Yazımın bundan sonrasında Trunzo’nun sözlerine yer vereceğim. Haydi, onu dinleyelim:

Donna, Parkinson hastası olduğunu öğrenmeden önce, yani 58 yaşına kadar kendini müzisyen, yoğun bir profesyonel, gönüllü, anne ve büyük anne olarak tanımlıyordu. Teşhisten sonra ise kendisini bir hasta olarak düşünmeye başladı. O zamana kadar hayatına anlam veren faaliyetlere ayırdığı vakit artık bambaşka şeylerin kontrolündeydi: Doktor randevuları, teşhis amaçlı testler, aldığı ilaçların etkileri, hastalık belirtilerinin sürekli gözlem altında tutulması… Donna inanılmaz ve yadsınamaz bir kayıp yaşıyordu.

Ne yazık ki Donna’nın içinde bulunduğu gibi bir durumla mücadele eden çok sayıda insan var. İnsanlığı etkileyen kronik hastalıkların ancak kısa bir listesini verebilirim: Kalp hastalıkları, eklem iltihabı, doku sertleşmeleri, diyabet, depresyon, kanser, astım, Crohn hastalığı, kistik fibrozis, otoimmün hastalıklar, kronik yorgunluk hastalığı… Dünyada beş ölümden üçünün kalp hastalıkları, kronik akciğer hastalıkları, kanser ya da diyabetle ilişkili olduğu biliniyor. Dahası, yetişkinlerin neredeyse üçte biri birden fazla kronik hastalık belirtisi taşırken bir yandan da yetersiz sağlık hizmetlerine ve güç mali koşullara rağmen tedavi görmeye çalışıyor.

Bu hastalıklar nasıl engellenir ve dünyadaki sağlık krizini nasıl çözeriz?

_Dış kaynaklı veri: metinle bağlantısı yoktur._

/-- A grant summed over all tenants but one. -/
def grantSum (d : Dev) (t : Option Nat) (f : Grants → Nat) : Nat := sumL ((d.maps.tenants.filter fun e => decide (some e.1 ≠ t)).map fun e => f e.2.grants)

/-- Would the grants of a tenant take a sum over the device above its limit (R39)? -/
def overSum (d : Dev) (t : Option Nat) (g : Grants) : Bool :=
  decide (16384 < grantSum d t (·.plots) + g.plots) || decide (16384 < grantSum d t (·.openZones) + g.openZones) ||
  decide (65535 < grantSum d t (·.sqs) + g.sqs) || decide (65534 < grantSum d t (·.cqs) + g.cqs) ||
  decide (connLimit d < grantSum d t (·.conns) + g.conns) || decide (65536 < grantSum d t (·.active) + g.active) ||
  decide (regionLimit d < grantSum d t (·.region) + g.region)

/-- TENANT_CREATE with its block. -/
def tenantMake (id : Nat) (l : List Byte) (d : Dev) : Dev :=
  let g := grantsOf l
  let i := tfree d.maps.tenants 0
  match grantFault d g with
  | some f => finishField id f d
  | none =>
    if 4096 ≤ i then finishErr id .tenantLimit d
    else if overSum d none g then finishErr id .resourceLimit d
    else finishOk id i (record (.tenant i (some { grants := g, accord := none }) 0) d)

/-- TENANT_CREATE (R39): the lowest free id. -/
def execTenantCreate (id : Nat) (blk : List Byte) (s : State) : Host.Outcome State Fault Refusal :=
  s.on fun d => adminCmd id 0x80 (fun c => withBlk id c 32 blk (tenantMake id)) d

/-- TENANT_GRANT with its block. -/
def tenantRegrant (id t : Nat) (l : List Byte) (d : Dev) : Dev :=
  let g := grantsOf l
  match grantFault d g with
  | some f => finishField id f d
  | none => match tget d.maps.tenants t with
    | none => finishErr id .tenantInvalid d
    | some x => if overSum d (some t) g then finishErr id .resourceLimit d
        else finishOk id 0 (record (.tenant t (some { x with grants := g }) 1) d)

/-- TENANT_GRANT (R40): nothing is taken away. -/
def execTenantGrant (id : Nat) (blk : List Byte) (s : State) : Host.Outcome State Fault Refusal :=
  s.on fun d => adminCmd id 0x81 (fun c => withBlk id c 32 blk (tenantRegrant id (fld (dArg c.desc 0) 0 12))) d

/-- Does a tenant still own a plot, region, ring or connection (R41)? -/
def tenantBusy (d : Dev) (t : Nat) : Bool :=
  (d.maps.plots.any fun e => decide (e.2.tenant = t)) || (d.qm.sqs.any fun e => decide (e.2.tenant = some t)) ||
  (d.qm.cqs.any fun e => decide (e.2.tenant = some t)) || (d.smt.conns.any fun e => decide (e.2.tenant = t))

/-- TENANT_DELETE (R41): the accord goes with the tenant. -/
def execTenantDelete (id : Nat) (s : State) : Host.Outcome State Fault Refusal :=
  s.on fun d => adminCmd id 0x82 (fun c d =>
    let t := fld (dArg c.desc 0) 0 12
    if !thas d.maps.tenants t then finishErr id .tenantInvalid d
    else if tenantBusy d t then finishErr id .tenantBusy d
    else finishOk id 0 (record (.tenant t none 2) d)) d

/-! ### Plots and regions (R42-R46, R62, R63, R92) -/

/-- The plot block (R92). -/
def pbDurable (l : List Byte) : Bool := decide (leAt l 0 1 % 2 = 1)
def pbK (l : List Byte) : Nat := leAt l 1 1
def pbMc (l : List Byte) : Nat := leAt l 2 1 % 4
def pbProfile (l : List Byte) : Nat := leAt l 3 1
def pbWrapped (l : List Byte) : Bool := decide (leAt l 4 1 % 2 = 1)
def pbCount (l : List Byte) : Nat := leAt l 8 4
def pbHints (l : List Byte) : BitVec 64 := BitVec.ofNat 64 (leAt l 16 8)
def pbKey (l : List Byte) : List Byte := slice l 24 40

/-- The lowest plot id that nothing holds; a deleted plot's id is free again once its deletion's completion has been posted (R42). -/
def plotTaken (d : Dev) : Tbl Unit :=
  let del := (d.qm.cmds.filter fun e => decide (dOpc e.2.desc = 0x87) && decide (e.2.stage = .done) && decide (e.2.status = .ok)).map fun e => dPlot e.2.desc
  del.foldl (fun t p => tset t p ()) (tmap d.maps.plots fun _ _ => ())
def freePlot (d : Dev) : Nat := tfree (plotTaken d) 0

/-- May a tenant take one more plot id (R39)? -/
def plotRoom (d : Dev) (t : Nat) : Bool := decide (freePlot d < 16384) && (match tget d.maps.tenants t with
  | some x => decide (plotsOf d t < x.grants.plots)
  | none => false)

/-- kek_plot, when a key-agreement key is enrolled (R413, R414). -/
def kekPlot (d : Dev) : Option (BitVec 256) := d.sec.ka.map fun k => Config.kekOf k d.sec.epoch 0
/-- kek_conn. -/
def kekConn (d : Dev) : Option (BitVec 256) := d.sec.ka.map fun k => Config.kekOf k d.sec.epoch 1

/-- Unwrap a 40-byte wrapped key (R414). -/
def unwrapKey (kek : Option (BitVec 256)) (l : List Byte) : Option (BitVec 256) := match kek with
  | none => none
  | some k => (keyUnwrap k l).map fun p => BitVec.ofNat 256 (beNat p)

/-- The XTS key pair of a plot (R415). -/
def xtsKeys (seed : BitVec 256) (plot : Nat) : List Byte := kdf seed (ascii "Z9 XTS") (leBytes 2 plot) 512

/-- A seed that gives K1 = K2 is refused (R415). -/
def seedBad (seed : BitVec 256) (plot : Nat) : Bool := let k := xtsKeys seed plot; decide (k.take 32 = k.drop 32)

/-- The seed of a new plot: unwrapped, or drawn (R415); none: ST_KEY_UNWRAP. -/
def newSeed (d : Dev) (plot : Nat) (l : List Byte) : Option (BitVec 256) :=
  let s := if pbWrapped l then unwrapKey (kekPlot d) (pbKey l) else some ((drawn d 0).setWidth 256)
  match s with
  | some k => if seedBad k plot then none else some k
  | none => none

/-- The refusals of keys, in order: ST_NOT_READY, ST_KEY_UNWRAP (R45, R72, R423). -/
def seedFault (d : Dev) (plot : Nat) (l : List Byte) : Option Status :=
  if !pbWrapped l ∧ !d.sec.rngReady then some .notReady
  else if (newSeed d plot l).isNone then some .keyUnwrap else none

/-- Install a plot's seed and record it (R416). -/
def installSeed (plot : Nat) (l : List Byte) (d : Dev) : Dev := match newSeed d plot l with
  | some k =>
    let d := if pbWrapped l then d else draw 1 d
    record (.key plot true) { d with sec := { d.sec with store := tset d.sec.store plot k, wiped := d.sec.wiped.filter fun p => decide (p ≠ plot) } }
  | none => d

/-- The read target of a tenant lies below a profile's Durable read service bound (R45, R70, R214). -/
def belowBound (lat profile : Nat) : Bool := match targets lat, profileOf profile with
  | some (r, _), some p => decide (r < p.bound)
  | _, _ => false
def mediaRefused (d : Dev) (t profile : Nat) : Bool := match accordOf d t with
  | some a => belowBound a.lat profile
  | none => false

/-- The faulty field of a plot block of PLOT_CREATE (R42): k, profile, zone count and what it spans. -/
def plotFault (l : List Byte) : Option Nat :=
  if pbK l < 4 ∨ 30 < pbK l then some 0x41
  else match profileOf (pbProfile l) with
  | none => some 0x43
  | some p => if pbCount l = 0 ∨ 2 ^ 48 < pbCount l * pow2Up (zoneCap p (pbK l) (pbMc l)) then some 0x48 else none

/-- PLOT_CREATE with its block, in the order of R72. -/
def plotMake (id : Nat) (c : Cmd) (l : List Byte) (d : Dev) : Dev :=
  let plot := freePlot d
  match plotFault l, profileOf (pbProfile l) with
  | some f, _ => finishField id f d
  | none, none => finishField id 0x43 d
  | none, some p => match actingTenant d c (fld (dArg c.desc 0) 0 12) with
    | none => finishErr id .tenantInvalid d
    | some t =>
      if pbDurable l ∧ !hasQ d then finishErr id .classAbsent d
      else if !plotRoom d t then finishErr id .plotLimit d
      else if mediaRefused d t (pbProfile l) then finishErr id .accordMedia d
      else match seedFault d plot l with
      | some st => finishErr id st d
      | none =>
        let cap := zoneCap p (pbK l) (pbMc l)
        let x : Plot := { tenant := t, region := false, durable := pbDurable l, k := pbK l, mc := pbMc l, profile := pbProfile l, count := pbCount l, cap := cap, span := pow2Up cap, hints := pbHints l }
        finishOk id plot (record (.plot plot (some x) 0) (installSeed plot l d))

/-- PLOT_CREATE (R42). -/
def execPlotCreate (id : Nat) (blk : List Byte) (s : State) : Host.Outcome State Fault Refusal :=
  s.on fun d => adminCmd id 0x85 (fun c => withBlk id c 64 blk (plotMake id c)) d

/-- All regions together, GiB. -/
def regionSum (d : Dev) : Nat := sumL ((d.maps.plots.filter fun e => e.2.region).map fun e => e.2.count)

/-- REGION_CREATE with its block, in the order of R72 (R62, R63, R408). -/
def regionMake (id : Nat) (c : Cmd) (l : List Byte) (d : Dev) : Dev :=
  let plot := freePlot d
  let size := pbCount l
  match profileOf (pbProfile l) with
  | none => finishField id 0x43 d
  | some _ => if size = 0 then finishField id 0x48 d else match tget d.maps.tenants (fld (dArg c.desc 0) 0 12) with
    | none => finishErr id .tenantInvalid d
    | some x =>
      let t := fld (dArg c.desc 0) 0 12
      if pbDurable l ∧ !hasQ d then finishErr id .classAbsent d
      else if (regionOf d t).isSome then finishErr id .regionExists d
      else if !plotRoom d t then finishErr id .plotLimit d
      else if x.grants.region < size ∨ regionLimit d < regionSum d + size ∨ d.ecc.cmapRes < regionSum d + size then finishErr id .regionLimit d
      else if x.grants.quota * gibBlocks < quotaUsed d t + size * gibBlocks then finishErr id .quotaExceeded d
      else match seedFault d plot l with
      | some st => finishErr id st d
      | none =>
        let r : Plot := { tenant := t, region := true, durable := pbDurable l, k := 16, mc := 0, profile := pbProfile l, count := size, cap := size * gibBlocks, span := size * gibBlocks, hints := pbHints l }
        finishOk id plot (record (.plot plot (some r) 0) (installSeed plot l d))

/-- REGION_CREATE (R62). -/
def execRegionCreate (id : Nat) (blk : List Byte) (s : State) : Host.Outcome State Fault Refusal :=
  s.on fun d => adminCmd id 0x86 (fun c => withBlk id c 64 blk (regionMake id c)) d

/-- The plot a command may name: its tenant's, and not one whose deletion started before the command was fetched (R37, R46). -/
def plotFor (d : Dev) (id : Nat) (t : Option Nat) (plot : Nat) : Option Plot := match tget d.maps.plots plot with
  | some p => if t = some p.tenant ∧ !(d.med.dying.any fun e => decide (e.1 = plot) && decide (e.2 ≤ id)) then some p else none
  | none => none

/-- The tenant of an admin command on a plot, or ST_TENANT_INVALID; then the plot, or ST_PLOT_INVALID (R90). -/
def onPlot (id : Nat) (c : Cmd) (named : Nat) (f : Plot → Dev → Dev) (d : Dev) : Dev := match actingTenant d c named with
  | none => finishErr id .tenantInvalid d
  | some t => match plotFor d id (some t) (dPlot c.desc) with
    | some p => f p d
    | none => finishErr id .plotInvalid d

/-- Does a command act on a plot? -/
def actsOn (c : Cmd) (plot : Nat) : Bool :=
  (decide (dPlot c.desc = plot) && [0x01, 0x02, 0x03, 0x04, 0x05, 0x06, 0x07, 0x88, 0x8D].contains (dOpc c.desc)) ||
  (decide (dOpc c.desc = 0x07) && decide (fld (dArg c.desc 0) 0 14 = plot))
/-- Is a command outstanding that a deletion lets complete first: any fetched before the deletion starts to execute, but for admin commands that wait behind it on its ring (R46, R89)? -/
def earlierOn (d : Dev) (id sq upto plot : Nat) : Bool := d.qm.cmds.any fun e =>
  decide (e.1 < upto) && decide (e.1 ≠ id) && actsOn e.2 plot && !decide (e.2.stage = .done) && !(decide (id < e.1) && decide (e.2.sq = sq))

/-- The first fetch number that a plot's deletion refuses: what the deletion noted when it started. -/
def dyingFrom (d : Dev) (plot : Nat) : Nat := match d.med.dying.find? fun e => decide (e.1 = plot) with
  | some e => e.2
  | none => d.qm.nextCmd

/-- A row that is given up waits for the reads that hold it (R242, R246). -/
def condemn (row : Nat) (d : Dev) : Dev := { d with med := { d.med with oldRows := if d.med.oldRows.contains row then d.med.oldRows else d.med.oldRows ++ [row] } }

/-- A plot's rows lose their valid blocks and are freed once reads drain. -/
def condemnPlot (plot : Nat) (d : Dev) : Dev :=
  forAll ((d.maps.rows.filter fun e => decide (e.2.kind ≠ 2) && decide (e.2.plot = plot)))
    (fun e d => condemn e.1 (record (.row e.1 (some { e.2 with valid := 0 })) d)) d

/-- Everything of a plot in the maps and buffers goes (R46, R417): its key, zones, region maps, buffered blocks, stripes, grafts. -/
def erasePlot (plot : Nat) (d : Dev) : Dev :=
  let d := record (.key plot false) { d with sec := { d.sec with store := tdel d.sec.store plot, wiped := d.sec.wiped ++ [plot], xts := d.sec.xts.filter fun p => decide (p ≠ plot) } }
  let d := forAll ((d.maps.zones.filter fun e => decide (e.1 / 2 ^ 32 = plot)).map (·.1)) (fun k => record (.zone k none)) d
  let d := forAll ((d.maps.rslots.filter fun e => decide (e.1 / 16384 = plot)).map (·.1)) (fun k => record (.rslot k none)) d
  let d := onMaps (fun m => { m with cmap := tfilter m.cmap fun k _ => decide (k / 2 ^ 48 ≠ plot) }) d
  let rows := (d.maps.rows.filter fun e => decide (e.2.kind ≠ 2) && decide (e.2.plot = plot)).map (·.1)
  let d := condemnPlot plot d
  let d := { d with clo := { d.clo with buf := tfilter d.clo.buf fun _ b => decide (b.plot ≠ plot) },
                    med := { d.med with stripes := tfilter d.med.stripes fun k _ => !rows.contains (k / 65536),
                                        copies := tfilter d.med.copies fun _ c => decide (c.plot ≠ plot),
                                        dying := d.med.dying.filter fun e => decide (e.1 ≠ plot) } }
  let d := if thas d.maps.grafts plot then record (.graft plot none 3) d else d
  record (.plot plot none 1) d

Elbette bu soruların cevabı bende değil. Ya da bunlara karşı kökten çözümlerim olduğunu iddia edemem. Epidemiyolojist, sağlık uzmanı, ekonomist ya da hekim değilim. Ama klinik psikolog kimliğimle her gün kronik hastalıkların kıskacında yaşamlarını sürdürmeye çalışan pek çok insanla bir araya geliyorum. İster kanser, Parkinson, kistik fibrozis, obezite veya kalp rahatsızlıkları gibi hastalıklar ister depresyon, kaygı bozukluğu, travma, bipolar bozukluk gibi ruhsal sağlık sorunları olsun bu türden kronik hastalıklarla mücadele eden insanların daha iyi, daha anlamlı yaşamlar sürmesini sağlayacak bazı birleştirici ilkeler var. Benim yaklaşımım kabullenme ve kararlılık olarak bilinen terapötik bakış açısından besleniyor.

Kronik hastalıklarla mücadele ederken daha iyi bir hayat yaşamak için her şeyden önce psikolojik esnekliğe sahip olmamız gerekiyor. Kronik hastalıklar, kişiyi sıkı kalıplar içine hapsetmesiyle bilinir ve belli başlı düşünce şekillerinin ve davranışlarının dışına çıkılmasını neredeyse imkânsız hale getirir. Hepimiz belli bir dereceye kadar planlamayı ve rutini sever, dahası bunun faydasını görürüz. Fakat kronik hastalıklarla yaşarken bırakın yarının nasıl olacağını, bir saat sonra bile nasıl hissedeceğinizi, ne kadar süre dinlenmeye ihtiyaç duyacağınızı, aldığınız ilacın nasıl bir etki yaratacağını vb. durumları öngörmeniz çok zor. Bu noktada psikolojik esneklik denilen yetinin önemli olduğunu düşünüyorum.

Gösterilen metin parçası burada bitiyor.